Из такого затруднения я вижу только два выхода. Самый простой, на который я охотно соглашусь, состоит в следующем: после продажи нынешнего тиража вы возвращаете мне права на мое сочинение, и оно более не выходит.
Второй выход таков: вы перепечатываете мой прежний текст без малейших изменений, не считая исправления некоторых опечаток. Я мог бы тогда согласиться на то, чтобы из списка литературы к моей книжке вы изъяли те названия, которых сейчас уже нет в продаже, и их можно заменить столь же хорошими публикациями вашего издательства.
Но в этом случае я поставил бы категорическое условие, чтобы сверх того никаких изменений, например изъятия имен еврейских писателей и т. п., в списке литературы не производилось бы. Вы указали мне целый ряд таких желательных для вас изъятий, и я понимаю вашу точку зрения, но я ее не разделяю. В этом пункте уступки для меня невозможны.
Быть может, вы еще раз хорошо все обдумаете. Если вы примете мое предложение отказаться от нового издания и вернуть мне права, вы ведь сможете с помощью какого-нибудь историка литературы, более объективного, чем я, и более соответствующего духу времени, создать новый путеводитель по литературам, который заменит мою субъективную попытку.
Франц Кафка
Кто впервые попадает в этот поэтический мир, в это необычное, своеобразное смешение еврейских теологических изысканий и немецкой поэзии, тот вдруг обнаруживает, что заблудился в царстве видений, то совершенно нереальных, то наделенных фантастической сверхреальностью; к тому же этот еврей из немецкой Богемии писал мастерскую, умную, живую немецкую прозу.

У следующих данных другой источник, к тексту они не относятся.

theorem execFlagEpochUseClear_keeps (h : Keeps s t) {x0 x1 x2 x3 x4 x5} : KeepsNext s (execFlagEpochUseClear x0 x1 x2 x3 x4 x5 t) := by
  unfold execFlagEpochUseClear
  repeat' with_reducible first
    | exact h | assumption | apply State.advance_keeps | apply State.fabPump_keeps | apply State.giveEpochs_keeps
    | apply State.setStream_keeps | apply KeepsNext.next | apply Keeps.ite | apply KeepsNext.ite | split | dsimp only

theorem State.leaseStatus_keeps (h : Keeps s t) {x1 x2} : Keeps s (State.leaseStatus t x1 x2) := by
  unfold State.leaseStatus
  repeat' with_reducible first
    | exact h | assumption | apply State.finishInbound_keeps | apply Keeps.ite | split | dsimp only

theorem State.leaseRequest_keeps (h : Keeps s t) {x1} : Keeps s (State.leaseRequest t x1) := by
  unfold State.leaseRequest
  repeat' with_reducible first
    | exact h | assumption | apply State.leaseStatus_keeps | apply State.setIngress_keeps | apply Keeps.ite
    | apply Keeps2.ite | apply Keeps2.snd | split | apply Keeps2.mk | refine Keeps2.of (by assumption) ?_ | dsimp only

theorem State.leaseRow_keeps (h : Keeps s t) {x1 x2 x3} : Keeps s (State.leaseRow t x1 x2 x3) := by
  unfold State.leaseRow
  repeat' with_reducible first
    | exact h | assumption | apply State.advance_keeps | apply State.takeHead_keeps | apply State.receiveRequest_keeps
    | apply State.leaseRequest_keeps | split | intro _ | dsimp only

theorem execLeaseAcquire_keeps (h : Keeps s t) {x0 x1} : KeepsNext s (execLeaseAcquire x0 x1 t) := by
  unfold execLeaseAcquire
  repeat' with_reducible first
    | exact h | assumption | apply State.leaseRow_keeps | apply KeepsNext.next | split | dsimp only

theorem execLeaseRenew_keeps (h : Keeps s t) {x0 x1} : KeepsNext s (execLeaseRenew x0 x1 t) := by
  unfold execLeaseRenew
  repeat' with_reducible first
    | exact h | assumption | apply State.leaseRow_keeps | apply KeepsNext.next | split | dsimp only

theorem execLeaseRelease_keeps (h : Keeps s t) {x0 x1} : KeepsNext s (execLeaseRelease x0 x1 t) := by
  unfold execLeaseRelease
  repeat' with_reducible first
    | exact h | assumption | apply State.leaseRow_keeps | apply KeepsNext.next | split | dsimp only

theorem execLeaseHomeExpiry_keeps (h : Keeps s t) {x0} : KeepsNext s (execLeaseHomeExpiry x0 t) := by
  unfold execLeaseHomeExpiry
  repeat' with_reducible first
    | exact h | assumption | apply State.logFault_keeps | apply State.setIngress_keeps | apply KeepsNext.next
    | apply Keeps.ite | apply KeepsNext.ite | split | dsimp only

theorem State.askLease_keeps (h : Keeps s t) {x1 x2} : Keeps s (State.askLease t x1 x2) := by
  unfold State.askLease
  repeat' with_reducible first
    | exact h | assumption | simp only [Keeps.mk_iff] | apply KeepsParts.same | apply KeepsParts.send | split | dsimp only

theorem State.leaseCommand_keeps (h : Keeps s t) {x1} : Keeps s (State.leaseCommand t x1) := by
  unfold State.leaseCommand
  repeat' with_reducible first
    | exact h | assumption | apply State.askLease_keeps | apply State.setLease_keeps | apply Keeps.ite | split | dsimp only

theorem State.leaseWrite_keeps (h : Keeps s t) {x1 x2 x3} : Keeps s (State.leaseWrite t x1 x2 x3) := by
  unfold State.leaseWrite
  repeat' with_reducible first
    | exact h | assumption | apply State.advance_keeps | apply State.leaseCommand_keeps | apply Keeps.ite | split
    | dsimp only

theorem execLseCmdAcquire_keeps (h : Keeps s t) {x0 x1} : KeepsNext s (execLseCmdAcquire x0 x1 t) := by
  unfold execLseCmdAcquire
  repeat' with_reducible first
    | exact h | assumption | apply State.leaseWrite_keeps | apply KeepsNext.next | split | dsimp only

theorem execLseCmdRelease_keeps (h : Keeps s t) {x0 x1} : KeepsNext s (execLseCmdRelease x0 x1 t) := by
  unfold execLseCmdRelease
  repeat' with_reducible first
    | exact h | assumption | apply State.leaseWrite_keeps | apply KeepsNext.next | split | dsimp only

theorem execLeaseRenewDue_keeps (h : Keeps s t) {x0} : KeepsNext s (execLeaseRenewDue x0 t) := by
  unfold execLeaseRenewDue
  repeat' with_reducible first
    | exact h | assumption | apply State.start_keeps | apply State.setLease_keeps | apply State.askLease_keeps
    | apply KeepsNext.next | apply Keeps.ite | apply KeepsNext.ite | simp only [Keeps.mk_iff] | apply KeepsParts.same
    | split | dsimp only

theorem execLeaseHolderExpiry_keeps (h : Keeps s t) {x0} : KeepsNext s (execLeaseHolderExpiry x0 t) := by
  unfold execLeaseHolderExpiry
  repeat' with_reducible first
    | exact h | assumption | apply State.start_keeps | apply State.expireLease_keeps | apply KeepsNext.next
    | apply Keeps.ite | apply KeepsNext.ite | split | dsimp only

theorem State.ingressCommand_keeps (h : Keeps s t) {x1} : Keeps s (State.ingressCommand t x1) := by
  unfold State.ingressCommand
  repeat' with_reducible first
    | exact h | assumption | apply State.schedule_keeps | apply State.setReg_keeps | apply Keeps.ite
    | simp only [Keeps.mk_iff] | apply KeepsParts.same | split | dsimp only

theorem State.applyIngress_keeps (h : Keeps s t) {x1 x2 x3 x4} : Keeps s (State.applyIngress t x1 x2 x3 x4) := by
  unfold State.applyIngress
  repeat' with_reducible first
    | exact h | assumption | apply State.setIngress_keeps | apply Keeps.ite | simp only [Keeps.mk_iff]
    | apply KeepsParts.same | split | dsimp only

theorem State.ingressOp_keeps (h : Keeps s t) {x1 x2 x3} : Keeps s (State.ingressOp t x1 x2 x3) := by
  unfold State.ingressOp
  repeat' with_reducible first
    | exact h | assumption | apply State.advance_keeps | apply State.ingressCommand_keeps | apply Keeps.ite | split
    | dsimp only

Эти сочинения напоминают страшные сны (так же как и многие книги французского писателя Жюльена Грина * - единственного из нынешних, с кем хоть отчасти можно сравнить Кафку). Они с необыкновенной точностью, даже педантизмом живописуют мир, где человек и прочие твари подвластны священным, но смутным, не доступным полному пониманию законам; они ведут опасную для жизни игру, выйти из которой не в силах. Правила этой игры удивительны, сложны и, видимо, отличаются глубиной и полны смысла, но полное овладение ими в течение одной человеческой жизни невозможно, а значение их, как бы по прихоти неведомой силы, царящей тут, постоянно меняется. Чувствуешь себя совсем рядом с великими, божественнейшими тайнами, но лишь догадываешься о них, ведь их нельзя увидеть, нельзя потрогать, нельзя понять. И люди говорят здесь по какому-то трагическому недоразумению мимо друг друга, непонимание, похоже, есть основной закон их мира. В них живет смутная потребность защищенности, они безнадежно запутались в себе и рады бы повиноваться, да не знают кому. Они рады бы творить добро, но путь к нему прегражден, они слышат зов таинственного бога - и не могут найти его. Непонимание и страх образуют этот мир, богатый населяющими его существами, богатый событиями, богатый восхитительными поэтическими находками и глубоко трогающими притчами о невыразимом, ибо этот еврейский Кьеркегор *, этот талмудически мыслящий богоискатель всегда к тому же еще и поэт высокого таланта; его изыскания облечены в плоть и кровь, а его ужасные видения - прекрасная, часто поистине волшебная поэзия. Мы уже теперь чувствуем, что Кафка был одиноким предтечей, что адскую бездну кризиса духа и всей жизни, в которую мы ввергнуты, он пережил до нас, выносил в себе самом и воплотил в произведениях, которые мы в состоянии понять лишь сейчас.